+++ DATA RECORDS

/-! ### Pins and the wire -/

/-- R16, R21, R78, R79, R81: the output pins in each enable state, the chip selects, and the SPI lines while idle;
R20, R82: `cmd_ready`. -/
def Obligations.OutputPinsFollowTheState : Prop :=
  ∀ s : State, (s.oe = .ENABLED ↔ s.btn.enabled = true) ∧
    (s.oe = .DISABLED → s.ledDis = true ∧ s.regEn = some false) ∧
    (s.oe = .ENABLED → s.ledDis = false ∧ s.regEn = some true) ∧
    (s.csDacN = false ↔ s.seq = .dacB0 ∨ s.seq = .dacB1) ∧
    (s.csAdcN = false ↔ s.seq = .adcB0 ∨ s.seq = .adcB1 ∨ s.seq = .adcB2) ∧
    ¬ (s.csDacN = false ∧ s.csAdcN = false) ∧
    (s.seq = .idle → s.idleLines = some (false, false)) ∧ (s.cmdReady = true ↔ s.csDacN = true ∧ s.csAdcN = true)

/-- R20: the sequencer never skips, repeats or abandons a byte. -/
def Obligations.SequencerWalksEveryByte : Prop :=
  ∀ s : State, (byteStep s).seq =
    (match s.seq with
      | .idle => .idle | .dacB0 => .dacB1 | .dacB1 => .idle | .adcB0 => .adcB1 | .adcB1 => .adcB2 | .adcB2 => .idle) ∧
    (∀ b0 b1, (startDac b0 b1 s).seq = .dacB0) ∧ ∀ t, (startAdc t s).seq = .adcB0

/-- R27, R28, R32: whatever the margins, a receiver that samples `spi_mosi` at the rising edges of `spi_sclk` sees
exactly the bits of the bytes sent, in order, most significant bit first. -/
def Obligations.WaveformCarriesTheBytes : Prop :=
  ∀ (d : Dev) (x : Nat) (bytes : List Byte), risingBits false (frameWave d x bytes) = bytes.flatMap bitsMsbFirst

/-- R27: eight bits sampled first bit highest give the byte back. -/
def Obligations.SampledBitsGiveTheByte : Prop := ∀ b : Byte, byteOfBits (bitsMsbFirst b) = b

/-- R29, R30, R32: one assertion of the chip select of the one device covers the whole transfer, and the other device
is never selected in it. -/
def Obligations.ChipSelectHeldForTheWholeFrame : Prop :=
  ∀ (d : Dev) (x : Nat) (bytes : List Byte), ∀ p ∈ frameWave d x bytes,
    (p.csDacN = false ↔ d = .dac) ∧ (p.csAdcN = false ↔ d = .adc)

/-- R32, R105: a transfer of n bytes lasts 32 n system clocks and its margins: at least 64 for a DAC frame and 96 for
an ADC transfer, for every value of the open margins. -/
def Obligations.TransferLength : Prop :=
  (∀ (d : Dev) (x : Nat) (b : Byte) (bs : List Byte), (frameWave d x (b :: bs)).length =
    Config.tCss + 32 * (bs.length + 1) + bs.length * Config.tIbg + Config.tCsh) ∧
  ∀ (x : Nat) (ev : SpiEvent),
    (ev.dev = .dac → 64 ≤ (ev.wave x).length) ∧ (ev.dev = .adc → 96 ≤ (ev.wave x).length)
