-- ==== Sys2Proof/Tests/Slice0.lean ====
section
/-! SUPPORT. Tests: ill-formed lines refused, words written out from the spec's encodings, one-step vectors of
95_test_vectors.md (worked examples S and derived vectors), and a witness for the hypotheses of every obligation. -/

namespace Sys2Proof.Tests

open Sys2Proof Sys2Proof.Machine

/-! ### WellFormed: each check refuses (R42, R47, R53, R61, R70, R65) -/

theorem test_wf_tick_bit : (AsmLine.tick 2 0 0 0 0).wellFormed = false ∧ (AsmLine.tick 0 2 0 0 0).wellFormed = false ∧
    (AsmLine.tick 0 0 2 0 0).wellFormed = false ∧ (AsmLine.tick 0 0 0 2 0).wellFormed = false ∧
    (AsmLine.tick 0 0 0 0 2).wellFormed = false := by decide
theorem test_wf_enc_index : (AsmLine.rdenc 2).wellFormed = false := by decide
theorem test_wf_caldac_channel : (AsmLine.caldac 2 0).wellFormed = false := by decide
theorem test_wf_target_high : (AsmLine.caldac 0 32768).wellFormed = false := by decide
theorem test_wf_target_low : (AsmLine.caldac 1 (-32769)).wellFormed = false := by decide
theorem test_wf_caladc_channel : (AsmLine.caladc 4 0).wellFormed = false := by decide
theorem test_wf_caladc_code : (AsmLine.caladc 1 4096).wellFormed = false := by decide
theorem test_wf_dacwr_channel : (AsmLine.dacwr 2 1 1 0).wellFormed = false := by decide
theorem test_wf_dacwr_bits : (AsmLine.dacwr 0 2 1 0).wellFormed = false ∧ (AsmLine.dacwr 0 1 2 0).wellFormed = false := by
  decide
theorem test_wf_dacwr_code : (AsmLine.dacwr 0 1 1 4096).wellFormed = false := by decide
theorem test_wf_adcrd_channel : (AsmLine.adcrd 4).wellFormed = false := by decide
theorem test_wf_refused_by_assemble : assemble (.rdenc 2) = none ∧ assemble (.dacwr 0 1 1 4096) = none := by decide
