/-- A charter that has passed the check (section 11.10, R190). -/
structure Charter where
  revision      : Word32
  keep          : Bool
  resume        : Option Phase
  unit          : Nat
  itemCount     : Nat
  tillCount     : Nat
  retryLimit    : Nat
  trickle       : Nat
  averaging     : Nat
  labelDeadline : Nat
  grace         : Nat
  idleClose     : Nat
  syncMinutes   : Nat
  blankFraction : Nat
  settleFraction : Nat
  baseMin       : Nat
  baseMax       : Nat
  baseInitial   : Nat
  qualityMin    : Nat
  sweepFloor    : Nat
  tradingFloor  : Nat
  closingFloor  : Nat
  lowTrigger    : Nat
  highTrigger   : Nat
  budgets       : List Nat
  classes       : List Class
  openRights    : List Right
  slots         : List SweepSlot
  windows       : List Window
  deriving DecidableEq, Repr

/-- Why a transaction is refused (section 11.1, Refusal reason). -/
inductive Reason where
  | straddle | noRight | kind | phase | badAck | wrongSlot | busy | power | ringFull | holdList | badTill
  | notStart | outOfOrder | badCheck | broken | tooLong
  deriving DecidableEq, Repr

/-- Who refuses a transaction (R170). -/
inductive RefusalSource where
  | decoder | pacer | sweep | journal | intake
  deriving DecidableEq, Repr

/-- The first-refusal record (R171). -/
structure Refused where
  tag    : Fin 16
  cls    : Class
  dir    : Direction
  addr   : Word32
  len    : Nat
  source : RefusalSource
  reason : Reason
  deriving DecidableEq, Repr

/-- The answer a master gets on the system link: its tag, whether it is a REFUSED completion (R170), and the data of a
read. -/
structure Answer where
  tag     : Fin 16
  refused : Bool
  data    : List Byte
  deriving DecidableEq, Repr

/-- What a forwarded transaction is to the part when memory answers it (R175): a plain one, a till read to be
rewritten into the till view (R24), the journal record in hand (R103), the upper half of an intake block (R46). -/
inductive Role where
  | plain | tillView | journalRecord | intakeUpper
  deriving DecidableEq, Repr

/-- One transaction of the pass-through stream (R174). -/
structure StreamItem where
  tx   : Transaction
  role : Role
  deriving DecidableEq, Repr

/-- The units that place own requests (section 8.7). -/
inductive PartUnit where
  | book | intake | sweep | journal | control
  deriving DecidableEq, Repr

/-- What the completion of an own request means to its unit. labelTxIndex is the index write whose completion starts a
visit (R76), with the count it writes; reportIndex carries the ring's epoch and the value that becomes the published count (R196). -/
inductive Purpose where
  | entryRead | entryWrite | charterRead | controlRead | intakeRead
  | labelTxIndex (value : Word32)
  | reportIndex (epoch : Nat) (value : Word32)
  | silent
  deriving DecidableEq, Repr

++++++
+++ DATA RECORDS

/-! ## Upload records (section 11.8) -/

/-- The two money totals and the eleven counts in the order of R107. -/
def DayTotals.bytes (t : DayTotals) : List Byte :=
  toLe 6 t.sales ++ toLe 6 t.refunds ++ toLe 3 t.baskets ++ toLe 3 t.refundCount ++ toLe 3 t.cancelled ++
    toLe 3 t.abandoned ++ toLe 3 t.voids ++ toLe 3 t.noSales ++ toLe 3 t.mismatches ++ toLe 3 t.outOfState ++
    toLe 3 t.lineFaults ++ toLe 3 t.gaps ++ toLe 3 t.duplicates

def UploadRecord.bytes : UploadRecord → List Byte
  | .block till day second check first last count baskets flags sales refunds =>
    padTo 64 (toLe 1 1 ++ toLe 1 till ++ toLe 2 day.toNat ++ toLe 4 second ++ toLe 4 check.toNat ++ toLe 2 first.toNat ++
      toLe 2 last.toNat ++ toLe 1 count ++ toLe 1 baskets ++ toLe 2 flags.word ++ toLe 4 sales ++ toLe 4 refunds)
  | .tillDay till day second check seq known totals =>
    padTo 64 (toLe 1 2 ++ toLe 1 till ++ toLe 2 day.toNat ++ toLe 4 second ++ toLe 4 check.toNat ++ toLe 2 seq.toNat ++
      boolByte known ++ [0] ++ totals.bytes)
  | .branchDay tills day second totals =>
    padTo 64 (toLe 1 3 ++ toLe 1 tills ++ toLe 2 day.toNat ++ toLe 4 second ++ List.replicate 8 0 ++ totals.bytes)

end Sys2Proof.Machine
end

++++++

**TASK INSTRUCTIONS**
In the records above, count the lines holding the word "toLe"; give only that number.

**ANSWER BOX**
7